- Born: 12 September 1878 Ipswich, Suffolk, England
- Died: April 1957 near Table Mountain, Cape Town, Union of South Africa
- Occupations: Nurse, refugee and relief worker and charity activist
- Organization(s): War Victims Relief Committee of the Society of Friends Women's Emergency Corps Save the Children
- Children: 1

= Grace Vulliamy =

English nurse and charity worker (1878–1957)

Grace Charlotte Vulliamy (12 September 1878 – April 1957) was an English nurse, refugee and relief worker and charity activist.

== Biography ==
Vulliamy was born on 12 September 1878 in Ipswich, Suffolk, England, to Quakers Arthur Frederick Vulliamy and his wife Anna Marie. She was educated at boarding schools and became a nurse.

During World War I, Vulliamy was organiser of the "War Victims Relief Committee" of the Society of Friends. She joined the Women's Emergency Corps (WEC, which evolved into the Women's Volunteer Reserve) and served in Holland. From Holland, Vulliamy helped to smuggle Belgian war refugees into France, then travelled with them across the English Channel into Britain. She made contact with the refugees through communication with a Dutch woodworker and his English wife.

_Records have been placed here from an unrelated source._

/-- Whether a unit's source is enabled and not DARK. -/
def State.srcLive (s : State) (u : Nat) : Bool :=
  match s.cuSource u with
  | none => false
  | some r =>
    match s.cuKind u with
    | 0 | 1 | 2 => s.on (Page.rdo (r - 128)) F.RDO_ADC_CTRL_ENABLE && !s.on (Page.rdo (r - 128)) F.RDO_ADC_STATUS_DARK
    | 3 => s.on (Page.drv r) F.DRV_CTRL_ENABLE && !s.on (Page.drv r) F.DRV_STATUS_DARK
    | 4 => s.on (Page.rdo (r - 128)) F.DRV_CTRL_ENABLE && !s.on (Page.rdo (r - 128)) F.DRV_STATUS_DARK
    | _ => s.on (Page.flx r) F.FLX_CTRL_ENABLE && !s.on (Page.flx r) F.FLX_STATUS_DARK

/-! ### Items (R337) -/

/-- A header's fields, with the samples' bytes; filler to 32 bytes. -/
def State.itemBytes (s : State) (u kind k t item frac fv count sub arg dead : Nat) (body : List Byte) : List Byte :=
  let n := 32 + (body.length + 31) / 32 * 32
  leBytes 4 (0x7A52 + kind * 2 ^ 16 + s.cuPart u * 2 ^ 20 + s.myTwin * 2 ^ 23 + s.node * 2 ^ 24)
    ++ leBytes 4 n ++ leBytes 8 t
    ++ leBytes 4 (item % 2 ^ 16 + frac * 2 ^ 16 + fv * 2 ^ 20 + k * 2 ^ 21 + u * 2 ^ 25)
    ++ leBytes 4 count ++ leBytes 4 (sub + arg % 2 ^ 24 * 2 ^ 8) ++ leBytes 4 (min dead 0xFFFFFFFF)
    ++ body ++ List.replicate (n - 32 - body.length) 0

/-- One sample as bytes in the format of R324. -/
def sampleBytes (kind : Nat) (y : IQ) : List Byte :=
  if srcBytes kind = 8 then leBytes 4 (y.1 % 2 ^ 32).toNat ++ leBytes 4 (y.2 % 2 ^ 32).toNat
  else leBytes 2 (y.1 % 2 ^ 16).toNat

/-- A stream item of unit `u` as bytes, under item number `n`. -/
def State.sitemBytes (s : State) (u n : Nat) (it : SItem) : List Byte :=
  s.itemBytes u it.kind it.k it.t n it.frac (if it.fv then 1 else 0) (if it.kind = 1 then it.samples.length else it.count)
    it.sub it.arg it.dead (it.samples.flatMap (sampleBytes (s.cuKind u)))

/-! ### The stream FIFO (R338 to R341) -/

/-- Bytes that an item of `n` samples takes. -/
def State.itemSize (s : State) (u n : Nat) : Nat := 32 + (n * s.cuBytes u + 31) / 32 * 32
/-- The fill F of the FIFO: the items that wait and the open one. -/
def State.fifoFill (s : State) (u : Nat) : Nat :=
  ((s.cu u).fifo.map (fun it => s.itemSize u it.samples.length)).sum
    + (match (s.cu u).opn with | none => 0 | some o => s.itemSize u o.samples.length)

/-- The FIFO's fill has changed: the time below one eighth is kept (R340). -/
def State.lowMark (s : State) (u : Nat) : State :=
  let x := s.cu u
  let low : Bool := 8 * s.fifoFill u < s.cuRoom u
  if low then (if x.lowAt.isSome then s else s.setCu u { x with lowAt := some s.now })
  else if x.lowAt.isSome then s.setCu u { x with lowAt := none } else s

/-- The open item as it would close now. -/
def Cu.openItem (x : Cu) : List SItem :=
  match x.opn with
  | none => []
  | some o => [{ kind := 1, t := o.first, k := x.k, samples := o.samples.reverse }]

/-- The open DATA item closes with its samples (R338). -/
def State.closeItem (s : State) (u : Nat) : State :=
  let x := s.cu u
  s.setCu u { x with opn := none, fifo := x.fifo ++ x.openItem }

/-- Number of a DATA item's samples that lie before `t`, at spacing `spc`. -/
def SItem.before (it : SItem) (t spc : Nat) : Nat :=
  if t ≤ it.t then 0 else min it.samples.length ((t + spc - 1 - it.t) / spc)

/-- A mark takes its place in stamp order: right after the samples before its T, where a DATA item is cut in two (R338).
`sp` is the spacing of the source. -/
def insMark (sp : Nat) (m : SItem) : List SItem → List SItem
  | [] => [m]
  | it :: l =>
    if it.kind = 1 then
      let spc := sp * 2 ^ it.k
      let n := it.before m.t spc
      if n = it.samples.length then it :: insMark sp m l
      else if n = 0 then m :: it :: l
      else { it with samples := it.samples.take n } :: m
        :: { it with t := it.t + n * spc, samples := it.samples.drop n } :: l
    else if m.t < it.t then m :: it :: l
    else it :: insMark sp m l

/-- A mark enters the stream: the open item closes at it, and the samples from its T on stay open. -/
def State.putMark (s : State) (u : Nat) (m : SItem) : State :=
  let x := s.cu u
  let l := insMark (srcSpacing (s.cuKind u)) m (x.fifo ++ x.openItem)
  match x.opn.isSome, l.getLast? with
  | true, some it =>
    if it.kind = 1 then s.setCu u { x with fifo := l.dropLast, opn := some ⟨it.t, it.samples.reverse⟩ }
    else s.setCu u { x with fifo := l, opn := none }
  | _, _ => s.setCu u { x with fifo := l }

/-- The gap in progress ends with its mark (R341). -/
def State.endGap (s : State) (u : Nat) : State :=
  match (s.cu u).gap with
  | none => s
  | some (t, n, c) =>
    let x := s.cu u
    (s.setCu u { x with gap := none }).putMark u { kind := 2, sub := 3, t := t, k := x.k, count := min n 0xFFFFFFFF, arg := c }

/-- A mark of kind `sub` (R337): a gap that began no later than its T ends before it. -/
def State.cuMark (s : State) (u sub t count arg frac : Nat) (fv : Bool) (dead : Nat) : State :=
  let s := match (s.cu u).gap with
    | some g => if g.1 ≤ t then s.endGap u else s
    | none => s
  s.putMark u { kind := 2, sub := sub, t := t, k := (s.cu u).k, count := count, arg := arg, frac := frac, fv := fv, dead := dead }

/-- A sample is lost to the stream for cause `c` (R341). -/
def State.streamDrop (s : State) (u stamp c : Nat) : State :=
  let s := match (s.cu u).gap with
    | some (t, n, c') => if c' = c then s.setCu u { s.cu u with gap := some (t, n + 1, c) }
        else let s := s.endGap u; s.setCu u { s.cu u with gap := some (stamp, 1, c) }
    | none => s.setCu u { s.cu u with gap := some (stamp, 1, c) }
  (s.bump64 (Page.cu u) F.ACQ_DROPPED_LO).flag (Page.cu u) F.ACQ_CU_STATUS_GAP

/-- A sample joins the open item, which closes when it is full (R338). -/
def State.streamAdd (s : State) (u stamp : Nat) (y : IQ) : State :=
  let x := s.cu u
  let o := match x.opn with
    | some o => { o with samples := y :: o.samples }
    | none => ⟨stamp, [y]⟩
  let s := s.setCu u { x with opn := some o, lastPut := stamp }
  if 4064 < (o.samples.length + 1) * s.cuBytes u then s.closeItem u else s

/-- One output sample enters the stream (R338, R341): it is lost while the FIFO is full, until one full DATA item fits, or
while the source's samples are invalid. -/
def State.streamPut (s : State) (u stamp : Nat) (y : IQ) : State :=
  let x := s.cu u
  let full : Bool := match x.gap with | some (_, _, 0) => true | _ => false
  let need := if full then 4096 else if x.opn.isSome then 32 else 64
  let s := if stamp < x.badTo then s.streamDrop u stamp 1
    else if s.fifoFill u + need ≤ s.cuRoom u then (s.endGap u).streamAdd u stamp y
    else s.streamDrop u stamp 0
  s.lowMark u

/-! ### Detectors (R329, R345) -/

/-- The component that COMP selects. -/
def State.cuComp (s : State) (u : Nat) (y : IQ) : Int := if s.on (Page.cu u) F.ACQ_CU_TRIG_COMP then y.2 else y.1

/-- The level detector takes one output sample; `p` is the one before it. -/
def State.levelStep (s : State) (u stamp : Nat) (p c : Int) : State :=
  let pg := Page.cu u
  let x := s.cu u
  let lv := s.gi pg F.ACQ_CU_LEVEL_LEVEL
  let h : Int := s.g pg F.ACQ_CU_HYST_HYST
  let dn := s.on pg F.ACQ_CU_TRIG_SLOPE
  let hit : Bool := if dn then c ≤ lv else lv ≤ c
  let arm : Bool := if dn then lv + h ≤ c else c ≤ lv - h
  if x.primed && hit then s.setCu u { x with primed := false, fires := x.fires ++ [(stamp, p, c)] }
  else if arm && !x.primed then s.setCu u { x with primed := true } else s

/-- Entry `e` of the mask memory of quadrant `q` (R344): LEN, LO, HI. -/
def State.maskEntry (s : State) (q e : Nat) : Nat × Int × Int :=
  let w := (s.acq.mask.get 0 (q * 2048 + e % 2048)).toNat
  (w % 2 ^ 16, sext 24 (w / 2 ^ 16), sext 24 (w / 2 ^ 40))

/-- The mask's pass starts at the stamp that an accepted trigger has set (R345). -/
def Cu.maskBegin (x : Cu) (stamp : Nat) : Cu :=
  match x.segAt with
  | some n => if n ≤ stamp then { x with seg := some 0, segPos := 0, segHit := false, segAt := none } else x
  | none => x

/-- The mask takes one output sample (R345). -/
def State.maskStep (s : State) (u stamp : Nat) (c : Int) : State :=
  let pg := Page.cu u
  let n := s.g pg F.ACQ_CU_MASK_MCOUNT
  let x := (s.cu u).maskBegin stamp
  match (if n = 0 then none else x.seg) with
  | none => s
  | some g =>
    let e := s.maskEntry (u / 8) (s.g pg F.ACQ_CU_MASK_MBASE + g)
    let bad : Bool := c < e.2.1 || e.2.2 < c
    let x := { x with viols := if bad then x.viols ++ [(stamp, g, !x.segHit)] else x.viols
                      segHit := x.segHit || bad, segPos := x.segPos + 1 }
    s.setCu u (if e.1 ≠ 0 ∧ e.1 ≤ x.segPos then
        { x with segPos := 0, segHit := false
                 seg := if g + 1 < n then some (g + 1)
                        else if s.on pg F.ACQ_CU_MASK_MREL then none else some 0 }
      else x)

After the end of the war, Vuliiamy oversaw the nurses and social workers running food distribution centres, schools for disabled children, tuberculosis hospitals and vaccine clinics. She also organised the reception of British civilians who had been held at the Ruhleben internment camp in Germany, meeting them at the Germany-Belgium border, housing them and arranging transport for them back to Britain for their repatriation.

Vulliamy returned home in March 1919. In recognition of her war work, she was appointed a Commander of the Order of the British Empire in the 1919 New Year Honours.

After the Russian Revolution, Vuliiamy undertook relief work in Poland. During the Spanish Civil War, Vuliiamy supported her nieces Chloe and Poppy in making arrangements for evacuating children from Bilbao to England. She was also vice-president of the international non-governmental organization Save the Children Fund.

Vulliamy retired to Cape Town, Union of South Africa, in 1937. However, while in South Africa she started a soup kitchen, a relief centre and a youth club for disadvantaged black youths.

Vulliamy died in April 1957, aged 78, at her home near Table Mountain, Cape Town, Union of South Africa. She was survived by her adopted son, Misha.